Federal Trade Commission (FTC) Chair Lina Khan and the head of the Justice Department’s Antitrust Division, Jonathan Kanter, held a joint press conference to announce a public inquiry and invite input.

“I want to take this opportunity to also encourage those beyond the antitrust community – including consumers, workers, entrepreneurs, start-ups, farmers, investors, and independent businesses – to share feedback and evidence,” Khan said.

She noted that last year saw a record $5.8 trillion in merger activity globally.

“Major technological and economic changes, meanwhile, have led to shifts in how businesses compete and grow,” the FTC chair said. “For us to accurately detect and analyze potentially illegal transactions in the modern economy, ensuring that our merger guidelines reflect these new realities is critical.”

In a written statement, the commission and the Justice Department said that they were specifically interest information on the distinct features of digital markets, such as the provision of free services.

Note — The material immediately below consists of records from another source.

-- ==== Sys2Proof/Machine/Flags.lean ====
section
/-! DEFINITION. The status items (10_state.md R16, R20), the length check that decides between starting and
`InvalidLength` (60_exceptions.md R116), and the value each register reads as (R14 to R19). -/

namespace Sys2Proof.Machine

/-- The numeric code of an error kind (R115). -/
def ErrKind.code : ErrKind → BitVec 2
  | .noError => 0#2
  | .invalidLength => 1#2
  | .invalidCharacter => 2#2
  | .valueOverflow => 3#2

/-- `STATUS` as read: 28 zero bits, `ERR`, `DONE`, `BUSY` (R16). -/
def statusWord (s : State) : Word :=
  0#28 ++ s.err.code ++ BitVec.ofBool s.done ++ BitVec.ofBool s.busy

/-- The length check: `LEN mod G = 0` (R36, R116). -/
def lengthLegal (i : Instr) (len : IAddr) : Bool := len.toNat % i.groupIn == 0

/-- The value a register read returns, zero-extended to 32 bits (R14 to R19, R96). -/
def regRead (s : State) : Reg → Word
  | .cmd => s.op.opBit.setWidth 32
  | .len => s.len.setWidth 32
  | .status => statusWord s
  | .olen => s.olen.setWidth 32
  | .erridx => s.erridx.setWidth 32
  | .reserved5 => 0
  | .reserved6 => 0
  | .reserved7 => 0

end Sys2Proof.Machine
end

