-- ==== Sys2Proof/Laws/Codec.lean ====
section
/-! SUPPORT. What the two group datapaths compute, said once: each function's spec in arithmetic, and the facts
about the ROMs that they rest on (30_encoding.md R54, 40_encoder.md R70 to R72, 41_decoder.md R80 to R86). -/

namespace Sys2Proof.Machine

/-! ## The ROMs -/

/-- An entry of `ENC_ROM` is looked up in `DEC_ROM` as its digit (R54 (a)). -/
theorem decRomLookup_encRom : ∀ d : Fin 85, decRomLookup (encRom d) = some (BitVec.ofNat 8 d.val) := by
  decide +kernel

theorem valid_encRom : ∀ d : Fin 85, valid (encRom d) = true := by
  decide +kernel

/-- A character is valid exactly when it is an entry of `ENC_ROM` (R55). -/
theorem valid_iff (c : Byte) : valid c = true ↔ ∃ d : Fin 85, c = encRom d := by
  constructor
  · intro h
    rw [valid, List.contains_iff_mem] at h
    obtain ⟨n, hn⟩ := List.mem_iff_get.mp h
    exact ⟨n.cast encRomTable_length, hn.symm⟩
  · rintro ⟨d, rfl⟩
    exact valid_encRom d

theorem digitOf_encRom (d : Fin 85) : digitOf (encRom d) = some (BitVec.ofNat 8 d.val) := by
  simp [digitOf, valid_encRom, decRomLookup_encRom]

theorem encRom_injective {d e : Fin 85} (h : encRom d = encRom e) : d = e := by
  have hd := decRomLookup_encRom d
  rw [h, decRomLookup_encRom] at hd
  have := congrArg BitVec.toNat (Option.some.inj hd)
  simp only [BitVec.toNat_ofNat] at this
  omega

/-! ## The encoder's group -/

/-- The group value, most significant byte first; nothing wraps (R33, R70). -/
theorem groupValue_toNat (g : RawGroup) :
    (groupValue g).toNat =
      g.b0.toNat * 16777216 + g.b1.toNat * 65536 + g.b2.toNat * 256 + g.b3.toNat := by
  have := g.b0.isLt; have := g.b1.isLt; have := g.b2.isLt; have := g.b3.isLt
  simp only [groupValue, BitVec.toNat_ofNat]
  omega

theorem digitAt_val (v : BitVec 32) (divisor : Nat) : (digitAt v divisor).val = v.toNat / divisor % 85 := rfl

/-- `ENC_BLOCK` with the divisors written out (R71, R72). -/
theorem encBlock_eq (g : RawGroup) :
    encBlock g =
      ⟨encRom (digitAt (groupValue g) 52200625), encRom (digitAt (groupValue g) 614125),
        encRom (digitAt (groupValue g) 7225), encRom (digitAt (groupValue g) 85),
        encRom (digitAt (groupValue g) 1)⟩ := rfl

/-- The five digits of `R71` represent `V` (R73 item 2). -/
theorem digitsValue_digitAt (v : BitVec 32) :
    digitsValue (digitAt v 52200625) (digitAt v 614125) (digitAt v 7225) (digitAt v 85) (digitAt v 1)
      = v.toNat := by
  have := v.isLt
  simp only [digitsValue, digitAt_val]
  omega

/-- The digits of a value below `2^32` are those of `R71`: the representation is unique (R73 item 2). -/
theorem digitAt_digitsValue (v : BitVec 32) {d0 d1 d2 d3 d4 : Fin 85}
    (h : digitsValue d0 d1 d2 d3 d4 = v.toNat) :
    digitAt v 52200625 = d0 ∧ digitAt v 614125 = d1 ∧ digitAt v 7225 = d2 ∧ digitAt v 85 = d3 ∧
      digitAt v 1 = d4 := by
  have := d0.isLt; have := d1.isLt; have := d2.isLt; have := d3.isLt; have := d4.isLt
  simp only [digitsValue] at h
  simp only [Fin.ext_iff, digitAt_val]
  omega

/-! ## The decoder's group -/

theorem firstInvalid_eq_none_iff (t : TextGroup) :
    firstInvalid t = none ↔
      valid t.c0 = true ∧ valid t.c1 = true ∧ valid t.c2 = true ∧ valid t.c3 = true ∧
        valid t.c4 = true := by
  unfold firstInvalid
  cases valid t.c0 <;> cases valid t.c1 <;> cases valid t.c2 <;> cases valid t.c3 <;>
    cases valid t.c4 <;> simp

/-- `firstInvalid` finds the smallest offset of an invalid character (R82). -/
theorem firstInvalid_eq_some_iff (t : TextGroup) (k : Fin 5) :
    firstInvalid t = some k ↔
      (t.bytes[k.val]?.map valid = some false) ∧
        ∀ j, j < k.val → t.bytes[j]?.map valid = some true := by
  unfold firstInvalid TextGroup.bytes
  constructor
  · intro h
    cases h0 : valid t.c0 <;> cases h1 : valid t.c1 <;> cases h2 : valid t.c2 <;>
      cases h3 : valid t.c3 <;> cases h4 : valid t.c4 <;> simp [h0, h1, h2, h3, h4] at h <;>
      subst h <;> refine ⟨by simp [*], fun j hj => ?_⟩ <;>
      (have hj' : j < 4 := by revert hj; simp; try omega) <;>
      interval_cases j <;> simp_all
  · rintro ⟨hk, hj⟩
    have a0 := hj 0; have a1 := hj 1; have a2 := hj 2; have a3 := hj 3
    fin_cases k <;> simp_all

/-- The digits of a group without an invalid character. -/
theorem exists_digits {t : TextGroup} (h : firstInvalid t = none) :
    ∃ d0 d1 d2 d3 d4, t = textOfDigits d0 d1 d2 d3 d4 := by
  obtain ⟨h0, h1, h2, h3, h4⟩ := (firstInvalid_eq_none_iff t).mp h
  obtain ⟨d0, e0⟩ := (valid_iff _).mp h0
  obtain ⟨d1, e1⟩ := (valid_iff _).mp h1
  obtain ⟨d2, e2⟩ := (valid_iff _).mp h2
  obtain ⟨d3, e3⟩ := (valid_iff _).mp h3
  obtain ⟨d4, e4⟩ := (valid_iff _).mp h4
  refine ⟨d0, d1, d2, d3, d4, ?_⟩
  cases t
  simp_all [textOfDigits]

theorem firstInvalid_textOfDigits (d0 d1 d2 d3 d4 : Fin 85) :
    firstInvalid (textOfDigits d0 d1 d2 d3 d4) = none := by
  rw [firstInvalid_eq_none_iff]
  simp [textOfDigits, valid_encRom]

/-- One turn of the accumulation on a valid character is exact while the sum fits (R83). -/
theorem accStep_toNat (acc : Acc) (d : Fin 85) (h : acc.toNat * 85 + 84 < 2 ^ 33) :
    (accStep acc (encRom d)).toNat = acc.toNat * 85 + d.val := by
  have := d.isLt
  simp only [accStep, digitOf_encRom, Option.getD_some]
  have h85 : (85 : Acc).toNat = 85 := rfl
  have hp : 2 ^ Config.accWidth = 8589934592 := rfl
  rw [BitVec.toNat_add, BitVec.toNat_mul, BitVec.toNat_setWidth, BitVec.toNat_ofNat, h85, hp]
  omega

/-- The accumulator holds the group's value exactly: nothing wraps in 33 bits (R83). -/
theorem accumulate_textOfDigits (d0 d1 d2 d3 d4 : Fin 85) :
    (accumulate (textOfDigits d0 d1 d2 d3 d4)).toNat = digitsValue d0 d1 d2 d3 d4 := by
  have := d0.isLt; have := d1.isLt; have := d2.isLt; have := d3.isLt; have := d4.isLt
  have e0 : (accStep 0 (encRom d0)).toNat = 0 * 85 + d0.val := accStep_toNat 0 d0 (by decide)
  have e1 := accStep_toNat _ d1 (by rw [e0]; omega)
  have e2 := accStep_toNat _ d2 (by rw [e1, e0]; omega)
  have e3 := accStep_toNat _ d3 (by rw [e2, e1, e0]; omega)
  have e4 := accStep_toNat _ d4 (by rw [e3, e2, e1, e0]; omega)
  simp only [accumulate, TextGroup.bytes, textOfDigits, List.foldl]
  rw [e4, e3, e2, e1, e0, digitsValue]
  omega

theorem accAfter_textOfDigits (d0 d1 d2 d3 d4 : Fin 85) :
    accAfter (textOfDigits d0 d1 d2 d3 d4) = accumulate (textOfDigits d0 d1 d2 d3 d4) := by
  simp [accAfter, firstInvalid_textOfDigits]

/-- Extracting the bytes of an assembled value gives the bytes back (R70, R85). -/
theorem valueBytes_groupValue (g : RawGroup) : valueBytes (groupValue g) = g := by
  have := g.b0.isLt; have := g.b1.isLt; have := g.b2.isLt; have := g.b3.isLt
  have hv := groupValue_toNat g
  obtain ⟨b0, b1, b2, b3⟩ := g
  simp only [valueBytes, RawGroup.mk.injEq] at *
  refine ⟨?_, ?_, ?_, ?_⟩ <;> apply BitVec.eq_of_toNat_eq <;> rw [BitVec.toNat_ofNat, hv] <;> omega

/-- Assembling the bytes of a value gives the value back. -/
theorem groupValue_valueBytes (v : BitVec 32) : groupValue (valueBytes v) = v := by
  have := v.isLt
  apply BitVec.eq_of_toNat_eq
  rw [groupValue_toNat]
  simp only [valueBytes, BitVec.toNat_ofNat]
  omega

/-- `DEC_BLOCK` on five valid characters: the range test decides (R84, R86). -/
theorem decBlock_textOfDigits (d0 d1 d2 d3 d4 : Fin 85) :
    decBlock (textOfDigits d0 d1 d2 d3 d4) =
      if 2 ^ 32 ≤ digitsValue d0 d1 d2 d3 d4 then .valueOverflow
      else .ok (valueBytes (BitVec.ofNat 32 (digitsValue d0 d1 d2 d3 d4))) := by
  have h := accumulate_textOfDigits d0 d1 d2 d3 d4
  simp only [decBlock, firstInvalid_textOfDigits, h]
  split
  · rfl
  · congr 2
    apply BitVec.eq_of_toNat_eq
    rw [BitVec.toNat_setWidth, BitVec.toNat_ofNat, h]

/-- `DEC_BLOCK` answers `InvalidCharacter` exactly at the first invalid character (R82, R86). -/
theorem decBlock_eq_invalidCharacter_iff (t : TextGroup) (k : Fin 5) :
    decBlock t = .invalidCharacter k ↔ firstInvalid t = some k := by
  unfold decBlock
  split
  · simp_all
  · split <;> simp_all

/-- `ENC_BLOCK` of a value's bytes, by its digits. -/
theorem encBlock_valueBytes {v : BitVec 32} {d0 d1 d2 d3 d4 : Fin 85}
    (h : digitsValue d0 d1 d2 d3 d4 = v.toNat) :
    encBlock (valueBytes v) = textOfDigits d0 d1 d2 d3 d4 := by
  obtain ⟨e0, e1, e2, e3, e4⟩ := digitAt_digitsValue v h
  rw [encBlock_eq, groupValue_valueBytes, e0, e1, e2, e3, e4, textOfDigits]

theorem encBlock_textOfDigits (g : RawGroup) :
    encBlock g =
      textOfDigits (digitAt (groupValue g) 52200625) (digitAt (groupValue g) 614125)
        (digitAt (groupValue g) 7225) (digitAt (groupValue g) 85) (digitAt (groupValue g) 1) := rfl

end Sys2Proof.Machine
end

“The digital revolution has not only impacted new markets like tech, but markets across our economy, many of which have been rebuilt from the inside out,” Kanter said. “The supply chain no longer follows a simple upstream and downstream path – it’s interconnected in complex and evolving ways.”

The FTC is currently pursuing an antitrust suit against Meta with the aim of forcing the company to reverse the acquisitions of Instagram and WhatsApp.

And the Justice Department is expected to maintain the suit the Trump administration filed against Google in October 2020 for allegedly abusing its dominant position in online search and advertising.

Kanter and Khan spoke hours after another tech titan, Microsoft, said it reached an agreement to pay $68.7 billion for videogame firm Activision Blizzard, whose titles include “Call of Duty” and “Candy Crush.”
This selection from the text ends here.